What is a distributed system?

fig. 2 — the gods of software architecture

Once upon a time, the gods of software architecture were keeping their service on a single machine. Everyone was happy, and everything was working, until one day somebody started to use the service hosted inside the machine. It was mayhem, the machine went down along with the service running inside, so the gods decided to create a bigger machine. The ritual was called “vertical scaling,” everyone was happy, and everything was working, until one day, somebody started to use the service deployed inside the machine. It was mayhem, and it looked familiar. The machine went down along with the service running inside. That day the gods learned one lesson. No matter how big the machine, the worshippers of the service will always grow in number if they find the service useful and amusing.
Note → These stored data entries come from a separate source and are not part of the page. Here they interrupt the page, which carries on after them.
-- ==== Sys2Proof/Machine/Flags.lean ====
section
/-! DEFINITION. The quality word (R10–R13): its bits, VALID, and the quality of a derived value. -/

namespace Sys2Proof.Machine

def qVALID : Nat := 0
def qSETTLING : Nat := 1
def qHELD : Nat := 2
def qSUBSTITUTED : Nat := 3
def qLATE : Nat := 4
def qTIME_UNLOCKED : Nat := 5
def qOVERRANGE : Nat := 6
def qTEST : Nat := 7
def qSTALE : Nat := 8
def qABSENT : Nat := 9
def qSOURCE_ERROR : Nat := 10

/-- Bit i of a quality word. -/
def qBit (q : Quality) (i : Nat) : Bool := q.getLsbD i

/-- The quality word with bit i set. -/
def qSet (q : Quality) (i : Nat) : Quality := q ||| (1#16 <<< i)

/-- Bits [10:1] of a quality word: what a derived value inherits (R12), and what is not reserved (R13). -/
def qFlags (q : Quality) : Quality := q &&& 0x07FE#16

/-- A quality word from outside, its bits [15:11] ignored (R13). -/
def qInput (q : Quality) : Quality := q &&& 0x07FF#16

/-- SETTLING, STALE, ABSENT and SOURCE_ERROR, any of which forbids VALID (R11). -/
def qBlocking : Quality := 0x0702#16

/-- A quality word from its flags [10:1]: VALID exactly when the producer has a value and R11 allows it. -/
def qMake (hasValue : Bool) (flags : Quality) : Quality :=
  let f := qFlags flags
  if hasValue && f &&& qBlocking == 0#16 then f ||| 1#16 else f

/-- The OR of flags over several inputs (R12). -/
def qUnion (l : List Quality) : Quality := l.foldl (fun a q => a ||| qFlags q) 0#16

/-- The quality of a value derived from inputs (R12), VALID by R11. -/
def qDerive (l : List Quality) : Quality := qMake true (qUnion l)

/-- A flag as a quality word. -/
def qIf (b : Bool) (i : Nat) : Quality := if b then qSet 0#16 i else 0#16

/-- VALID of a quality word. -/
def qValid (q : Quality) : Bool := q.getLsbD 0

end Sys2Proof.Machine
end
The gods then gathered around a huge stone, and they carved on that stone the “non-functional requirements” list:
— performance
— scalability
— reliability
— availability
— extensibility
— maintainability
— manageability
— security
They were satisfied with the result of their discovery, but soon they realized that to cope with this wonderful list of requirements having a single machine was not the answer to the worshippers' problems. They needed at least two or more machines to share the growing load of requests. Still, for the worshippers, the service should have appeared like a single one from the outside. They could not afford to have the same service with two different names, the gods of sales and marketing would have killed them, and this is how distributed systems were mythologically born. Someone will argue that we do not need more machines, just good code, but that’s another story.
The gods were now facing a new wonderful set of problems derived from the distributed nature of the service. Making a worshipper happy is like killing the hydra. For one problem that you solve, two more shall rise.
Mythology aside, we can say that a distributed system, in its simplest definition, is a group of computers working together to appear as a single computer to the end-user. These machines have a shared state, operate concurrently, and fail independently without affecting the whole system’s uptime.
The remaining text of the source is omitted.